(Stored data entries)
+ + + + +

/-! ### Places -/

/-- Tier-1 byte: its space-0 address. -/
def plTier1 (a : Nat) : Nat := a
/-- Byte `o` of DDR5 channel `c`. -/
def plTier2 (c o : Nat) : Nat := 2 ^ 60 + c * 2 ^ 48 + o
/-- Byte `o` of the expander on CXL port `x`. -/
def plTier3 (x o : Nat) : Nat := 2 * 2 ^ 60 + x * 2 ^ 52 + o
/-- Byte `o` of the larder of physical croft `c`. -/
def plLarder (c o : Nat) : Nat := 3 * 2 ^ 60 + c * 2 ^ 22 + o
/-- Byte `o` of granary slice `i`. -/
def plSlice (i o : Nat) : Nat := 4 * 2 ^ 60 + i * 2 ^ 24 + o
/-- Host bus address. -/
def plHost (a : Nat) : Nat := 8 * 2 ^ 60 + a

/-- What a byte reads as that nothing has written (log entry 4). -/
def unwritten : Nat → Byte := fun _ => 0

/-- Reads the byte at a place. -/
def rd (p : Nat) (s : State) : Byte := mapGet unwritten s.mem p

/-- Writes the byte at a place. -/
def wr (p : Nat) (b : Byte) (s : State) : State := { s with mem := mapPut unwritten p b s.mem }

/-- Reads `n` bytes from a place on. -/
def rdN (p n : Nat) (s : State) : List Byte := (rangeFrom p n).map fun q => rd q s

/-- Writes bytes from a place on. -/
def wrN : Nat → List Byte → State → State
  | _, [], s => s
  | p, b :: r, s => wrN (p + 1) r (wr p b s)

/-- Memory with a free value in place of every listed byte that a test selects (log entry 3). -/
def freeBytes (sel : Nat → Bool) : Nat → List Host.Cell → List Host.Cell
  | _, [] => []
  | n, (p, b) :: r =>
    let v : Byte := if sel p then BitVec.ofNat 8 (Config.freeValue n) else b
    if v = unwritten p then freeBytes sel (n + 1) r else (p, v) :: freeBytes sel (n + 1) r

/-- The contents at the selected places are lost. -/
def loseBytes (sel : Nat → Bool) (s : State) : State :=
  { s with mem := freeBytes sel s.free s.mem, free := s.free + s.mem.length }

/-- The contents at the places from `lo` to before `hi` are lost. -/
def loseRange (lo hi : Nat) (s : State) : State := loseBytes (fun p => decide (lo ≤ p ∧ p < hi)) s

/-- The canonical form of memory. -/
def memWf (s : State) : Bool := mapWf unwritten s.mem

/-! ### Space 0 -/

/-- Bytes of one tier-1 stack, and of its window (10 R316). -/
def stackBytes : Nat := 64 * 10 ^ 9

/-- Access unit of an outer tier (10 R323, R324). -/
def tierUnit (tier : Nat) : Nat := if tier = 2 then 512 else 2048

/-- The set of a space-0 address in the outer windows. -/
def setOf (a : Nat) (s : State) : Option ISet :=
  s.memsys.sets.find? fun t => decide (t.base ≤ a ∧ a < t.base + t.size)

/-- The channel or port number, and the byte within it, of an address of a set (10 R323). -/
def inSet (t : ISet) (a : Nat) : Nat × Nat :=
  let u := (a - t.base) / tierUnit t.tier
  ((t.chans[u % t.chans.length]?).getD 0, u / t.chans.length * tierUnit t.tier + (a - t.base) % tierUnit t.tier)

/-- The place of a space-0 address, when it is populated (10 R316 to R324). -/
def place0 (a : Nat) (s : State) : Option Nat :=
  if a < 2 ^ 40 then (if a % 2 ^ 36 < stackBytes then some (plTier1 a) else none)
  else if a < 2 ^ 52 then
    (setOf a s).map fun t =>
      let c := inSet t a
      if t.tier = 2 then plTier2 c.1 c.2 else plTier3 c.1 c.2
  else none

/-- The BAR0 byte of the range owner table for an outer-tier address (18 R612). -/
def ownerByteOf (a : Nat) : Option Nat :=
  if a < 2 ^ 40 then none
  else if a < 2 ^ 44 then some (0x40000 + (a - 2 ^ 40) / 2 ^ 30)
  else if (a - 2 ^ 44) / 2 ^ 30 < 16384 then some (0x44000 + (a - 2 ^ 44) / 2 ^ 30)
  else none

+ + + + +

Extract the complete data, matching each line exactly.

/-! ### Places -/

/-- Tier-1 byte: its space-0 address. -/
def plTier1 (a : Nat) : Nat := a
/-- Byte `o` of DDR5 channel `c`. -/
def plTier2 (c o : Nat) : Nat := 2 ^ 60 + c * 2 ^ 48 + o
/-- Byte `o` of the expander on CXL port `x`. -/
def plTier3 (x o : Nat) : Nat := 2 * 2 ^ 60 + x * 2 ^ 52 + o
/-- Byte `o` of the larder of physical croft `c`. -/
def plLarder (c o : Nat) : Nat := 3 * 2 ^ 60 + c * 2 ^ 22 + o
/-- Byte `o` of granary slice `i`. -/
def plSlice (i o : Nat) : Nat := 4 * 2 ^ 60 + i * 2 ^ 24 + o
/-- Host bus address. -/
def plHost (a : Nat) : Nat := 8 * 2 ^ 60 + a

/-- What a byte reads as that nothing has written (log entry 4). -/
def unwritten : Nat → Byte := fun _ => 0

/-- Reads the byte at a place. -/
def rd (p : Nat) (s : State) : Byte := mapGet unwritten s.mem p

/-- Writes the byte at a place. -/
def wr (p : Nat) (b : Byte) (s : State) : State := { s with mem := mapPut unwritten p b s.mem }

/-- Reads `n` bytes from a place on. -/
def rdN (p n : Nat) (s : State) : List Byte := (rangeFrom p n).map fun q => rd q s

/-- Writes bytes from a place on. -/
def wrN : Nat → List Byte → State → State
  | _, [], s => s
  | p, b :: r, s => wrN (p + 1) r (wr p b s)

/-- Memory with a free value in place of every listed byte that a test selects (log entry 3). -/
def freeBytes (sel : Nat → Bool) : Nat → List Host.Cell → List Host.Cell
  | _, [] => []
  | n, (p, b) :: r =>
    let v : Byte := if sel p then BitVec.ofNat 8 (Config.freeValue n) else b
    if v = unwritten p then freeBytes sel (n + 1) r else (p, v) :: freeBytes sel (n + 1) r

/-- The contents at the selected places are lost. -/
def loseBytes (sel : Nat → Bool) (s : State) : State :=
  { s with mem := freeBytes sel s.free s.mem, free := s.free + s.mem.length }

/-- The contents at the places from `lo` to before `hi` are lost. -/
def loseRange (lo hi : Nat) (s : State) : State := loseBytes (fun p => decide (lo ≤ p ∧ p < hi)) s

/-- The canonical form of memory. -/
def memWf (s : State) : Bool := mapWf unwritten s.mem

/-! ### Space 0 -/

/-- Bytes of one tier-1 stack, and of its window (10 R316). -/
def stackBytes : Nat := 64 * 10 ^ 9

/-- Access unit of an outer tier (10 R323, R324). -/
def tierUnit (tier : Nat) : Nat := if tier = 2 then 512 else 2048

/-- The set of a space-0 address in the outer windows. -/
def setOf (a : Nat) (s : State) : Option ISet :=
  s.memsys.sets.find? fun t => decide (t.base ≤ a ∧ a < t.base + t.size)

/-- The channel or port number, and the byte within it, of an address of a set (10 R323). -/
def inSet (t : ISet) (a : Nat) : Nat × Nat :=
  let u := (a - t.base) / tierUnit t.tier
  ((t.chans[u % t.chans.length]?).getD 0, u / t.chans.length * tierUnit t.tier + (a - t.base) % tierUnit t.tier)

/-- The place of a space-0 address, when it is populated (10 R316 to R324). -/
def place0 (a : Nat) (s : State) : Option Nat :=
  if a < 2 ^ 40 then (if a % 2 ^ 36 < stackBytes then some (plTier1 a) else none)
  else if a < 2 ^ 52 then
    (setOf a s).map fun t =>
      let c := inSet t a
      if t.tier = 2 then plTier2 c.1 c.2 else plTier3 c.1 c.2
  else none

/-- The BAR0 byte of the range owner table for an outer-tier address (18 R612). -/
def ownerByteOf (a : Nat) : Option Nat :=
  if a < 2 ^ 40 then none
  else if a < 2 ^ 44 then some (0x40000 + (a - 2 ^ 40) / 2 ^ 30)
  else if (a - 2 ^ 44) / 2 ^ 30 < 16384 then some (0x44000 + (a - 2 ^ 44) / 2 ^ 30)
  else none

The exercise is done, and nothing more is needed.